## Assignment
Please return the lines of the data below, word for word, from the first line through the line containing "raiseEv s code".

····················

/-- One cluster of a fade. -/
def fadeCluster (retain : Bool) (s : State) (cl : Nat) : State :=
  let s := vaultSleep (discardFrozen s cl) cl
  let s := (coresOf cl).foldl (fun s k => setCore s k (fadedCore retain (getCore s k))) s
  let c := getCl s cl
  let s := setCl s cl { c with
    mem := if retain then c.mem else .zero
    routers := Cluster.reset.routers
    arb := []
    turns := []
    vault := vaultAfter c.vault
    dark := .gated
    therm := setRetain c.therm retain }
  bumpFloor (stopUnits s (clusterUnits cl))

/-- Routers of the region still hold flits that can leave. -/
def fadeFlits (s : State) (w : FadeWork) : Bool :=
  s.mesh.any fun f => w.clusters.contains f.cl && (getCl s f.cl).dark != .tripped

/-- 0x9040 and 0x9041. -/
def fadeEvent (s : State) (code : Nat) (w : FadeWork) (n : Nat) : State :=
  raiseEv s code 1 noFrame [(28, 1, w.rects), (29, 1, w.cause), (30, 1, bitAt w.retain 0), (32, 4, n), (36, 4, (now s - w.since) / 1000)]

/-! ### Unfade (R313, R514, R515, R538, R539) -/

/-- A tripped cluster's clocks restart: flits of packets whose slate was cut are discarded, the others go on, and cores held
by the trip are held as by an order. -/
def untrip (s : State) (cl : Nat) : State :=
  let cut := s.mesh.filter fun f => f.cl == cl && decide (2 ^ 20 ≤ f.pkt.note)
  let s := cut.foldl (fun s f =>
    setRouter (meshDrop s f) cl f.plane fun r => { r with darkret := satAdd 0xFFFFFFFF r.darkret 1 }) s
  let s := (coresOf cl).foldl (fun s k =>
    let c := getCore s k
    if c.mode = .held ∧ c.cause = 4 then setCore s k { c with cause := 1 } else s) s
  bumpFloor (setCl s cl { getCl s cl with dark := .lit })

/-- A router that runs again takes from its send buffers. -/
def injectAt (s : State) (cl : Nat) : State :=
  (s.mesh.filter fun f => f.cl == cl && f.inj.isSome).foldl (fun s f => injectGo s f.cl f.plane (vcOf f)) s

/-- Clusters of an order in a dark state. -/
def askDark (s : State) (a : FadeAsk) (d : Dark) : List Nat := (askCls a).filter fun cl => (getCl s cl).dark == d

/-- An unfade begins: tripped clusters run again at once, faded ones when their sequence has finished. -/
def unfadeBegin (s : State) (a : FadeAsk) (cmd : Option CmdRef) (pin : Option Nat) : State :=
  let trips := askDark s a .tripped
  let faded := askDark s a .gated
  let w : FadeWork :=
    { cmd := cmd, pin := pin, cause := 0, off := false, rects := a.rects.length, clusters := faded, retain := false, since := now s }
  let s := trips.foldl untrip s
  let s := if trips.any s.routeDark.contains then fenceTo s (darkSet s [] []) else trips.foldl (fun s cl => injectAt s cl) s
  let s := if trips.isEmpty then s else fadeEvent s 0x9041 w trips.length
  let s := faded.foldl (fun s cl => stopUnits s (clusterUnits cl)) s
  if faded.isEmpty then
    match cmd with
    | some r => finish s r 0 []
    | none => s
  else { s with works := { s.works with fades := s.works.fades ++ [w] } }

/-- A unit of the region has failed to qualify. -/
def unfadeFailed (s : State) (w : FadeWork) : Bool :=
  w.clusters.any fun cl => (clusterUnits cl).any fun u => smapGet none s.clock.units u == some true

/-- Units of a cluster have qualified. -/
def startUnits (s : State) (cl : Nat) : State :=
  let l := if isBoundary s cl then clusterUnits cl else [4 * cl, 4 * cl + 1]
  { s with clock := { s.clock with units := l.foldl (fun m u => smapSet none m u (some false)) s.clock.units } }

/-- A core of a cluster that is unfaded. -/
def unfadedCore (zero : Bool) (c : Core) : Core :=
  let c := if zero then { zeroLocal c with localOwner := none } else c
  if c.mode = .faded then { c with mode := .idle } else c

/-- One cluster of an unfade. -/
def unfadeCluster (s : State) (cl : Nat) : State :=
  let c := getCl s cl
  let zero := !c.therm.getLsbD 11
  let s := setCl s cl { c with
    dark := .lit
    mem := if zero then .zero else c.mem
    therm := setRetain c.therm false }
  let s := (coresOf cl).foldl (fun s k => setCore s k (unfadedCore zero (getCore s k))) s
  let s := vaultWake (startUnits s cl) cl
  bumpFloor s

/-! ### Orders of pins (R584) -/

/-- The rectangles and RETAIN of a FADE_REQ_IN pin. -/
def pinAsk (p : Pin) : FadeAsk := ⟨p.rects.map (·.toNat), decide (p.retain = 1)⟩

/-- A fade or unfade of a pin is under way. -/
def pinBusy (s : State) (n : Nat) : Bool := s.works.fades.any fun w => w.pin == some n

/-- The order of a pin's level: a fade while it is asserted, an unfade once it is released. A refused order is reported. -/
def pinOrder (s : State) (n : Nat) : State :=
  let p := getPin s n
  let s := setPin s n { p with applied := p.level, waiting := false }
  let a := pinAsk p
  let st := if p.level then fadeStatus s a else unfadeStatus s a
  if st ≠ 0 then raiseEv s 0x6040 1 noFrame [(28, 1, n), (29, 1, if p.level then 1 else 2), (30, 2, st)]
  else if p.level then fadeBegin s a none (some n) 0
  else unfadeBegin s a none (some n)

/-- An edge of a pin: its order, or a wait for the order that runs. -/
def pinEdge (s : State) (n : Nat) (level : Bool) : State :=
  let p := getPin s n
  let s := setPin s n { p with level := level }
  if p.level = level then s
  else if pinBusy s n then setPin s n { getPin s n with waiting := true }
  else pinOrder s n

/-- The pin's order has completed: the latest level is applied when it differs. -/
def pinNext (s : State) (pin : Option Nat) : State :=
  match pin with
  | none => s
  | some n =>
    let p := getPin s n
    if p.waiting ∧ p.level ≠ p.applied then pinOrder s n else setPin s n { p with waiting := false }

/-! ### Ends of fades -/

/-- A work leaves the list. -/
def dropFade (s : State) (w : FadeWork) : State := { s with works := { s.works with fades := s.works.fades.erase w } }

/-- The command of a fade completes. -/
def fadeReply (s : State) (w : FadeWork) (st : Nat) : State :=
  let s := match w.cmd with
    | some r => finish s r st []
    | none => s
  pinNext s w.pin

/-- The oldest fade's sequence has finished: its route fence is over, and no router of the region holds a flit. A frame whose source
node stops is fed from the next (R501). -/
def fadeEnd (s : State) : State :=
  let s := fenceStep s
  match s.works.fades.find? (·.off) with
  | none => s
  | some w =>
    if s.routeFence.isSome ∨ fadeFlits s w = true then s
    else
      let s := (framesOf w.clusters).foldl settleSource (w.clusters.foldl (fadeCluster w.retain) (dropFade s w))
      fadeReply (fadeEvent s 0x9040 w w.clusters.length) w 0

/-- The oldest unfade's sequence has finished, or a unit has failed. The route entries are restored under a fence first (R538). -/
def unfadeEnd (s : State) : State :=
  match s.works.fades.find? fun w => !w.off with
  | none => s
  | some w =>
    let t := dropFade s w
    if unfadeFailed s w then fadeReply t w 0x0601
    else
      let s := fenceTo (fenceStep s) (darkSet s [] w.clusters)
      if s.routeFence.isSome then s
      else 
        let s := (framesOf w.clusters).foldl settleSource (w.clusters.foldl unfadeCluster (dropFade s w))
        fadeReply (fadeEvent s 0x9041 w w.clusters.length) w 0

/-! ### THERMAL_FADE and trips (R533, R534) -/

/-- The rectangle of one cluster. -/
def oneRect (cl : Nat) : Nat := cl % 64 + cl / 64 * 2 ^ 6 + cl % 64 * 2 ^ 12 + cl / 64 * 2 ^ 18

/-- Rectangles in which THERMAL_FADE is allowed. -/
def thermalRects (s : State) : List Nat :=
  let a := (getPolicy s 3).args
  (List.range (getLe a 0 1)).map fun i => getLe a (4 + 4 * i) 4

/-- THERMAL_FADE fades a SOFT cluster once it may. -/
def thermalFade (s : State) (cl : Nat) : State :=
  let a : FadeAsk := ⟨[oneRect cl], false⟩
  if (getPolicy s 3).armed && isSoft s cl && (thermalRects s).any (fun r => inRect r cl) && decide ((getCl s cl).dark = .lit)
      && !(s.works.fades.any fun w => w.clusters.contains cl) && decide (fadeStatus s a = 0) then
    fadeBegin s a none none 1
  else s

/-- Slates of every scene with a core in the cluster. -/
def tripSlates (s : State) (cl : Nat) : List Nat :=
  ((s.scenes.filter fun x => admitted x && x.cores.any fun p => clOf p.1 == cl).flatMap boundSlates).eraseDups

/-- A packet of several flits from a neighbour, the last in its buffer: its tail may not have crossed yet. -/
def mayStraddle (cl : Nat) (f : Flight) (later : List Flight) : Bool :=
  f.cl == cl && f.inp != .loc && decide (1 < flitsOf f.pkt) && !later.any (sameBuffer f)

/-- Which packets a trip cuts (R313): whether a tail has crossed is a free value (log entry 80). The mesh with the cut
packets marked for discard, the cut packets, and the next free value. -/
def cutFlights (cl : Nat) : Nat → List Flight → List Flight × List Flight × Nat
  | n, [] => ([], [], n)
  | n, f :: l =>
    if mayStraddle cl f l then
      let r := cutFlights cl (n + 1) l
      if (Config.freeValue n : BitVec 1) = 1 then ({ f with pkt := { f.pkt with note := f.pkt.note + 2 ^ 20 } } :: r.1, f :: r.2.1, r.2.2)
      else (f :: r.1, r.2.1, r.2.2)
    else
      let r := cutFlights cl n l
      (f :: r.1, r.2.1, r.2.2)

····················

## Finished task
/-- One cluster of a fade. -/
def fadeCluster (retain : Bool) (s : State) (cl : Nat) : State :=
  let s := vaultSleep (discardFrozen s cl) cl
  let s := (coresOf cl).foldl (fun s k => setCore s k (fadedCore retain (getCore s k))) s
  let c := getCl s cl
  let s := setCl s cl { c with
    mem := if retain then c.mem else .zero
    routers := Cluster.reset.routers
    arb := []
    turns := []
    vault := vaultAfter c.vault
    dark := .gated
    therm := setRetain c.therm retain }
  bumpFloor (stopUnits s (clusterUnits cl))

/-- Routers of the region still hold flits that can leave. -/
def fadeFlits (s : State) (w : FadeWork) : Bool :=
  s.mesh.any fun f => w.clusters.contains f.cl && (getCl s f.cl).dark != .tripped

/-- 0x9040 and 0x9041. -/
def fadeEvent (s : State) (code : Nat) (w : FadeWork) (n : Nat) : State :=
  raiseEv s code 1 noFrame [(28, 1, w.rects), (29, 1, w.cause), (30, 1, bitAt w.retain 0), (32, 4, n), (36, 4, (now s - w.since) / 1000)]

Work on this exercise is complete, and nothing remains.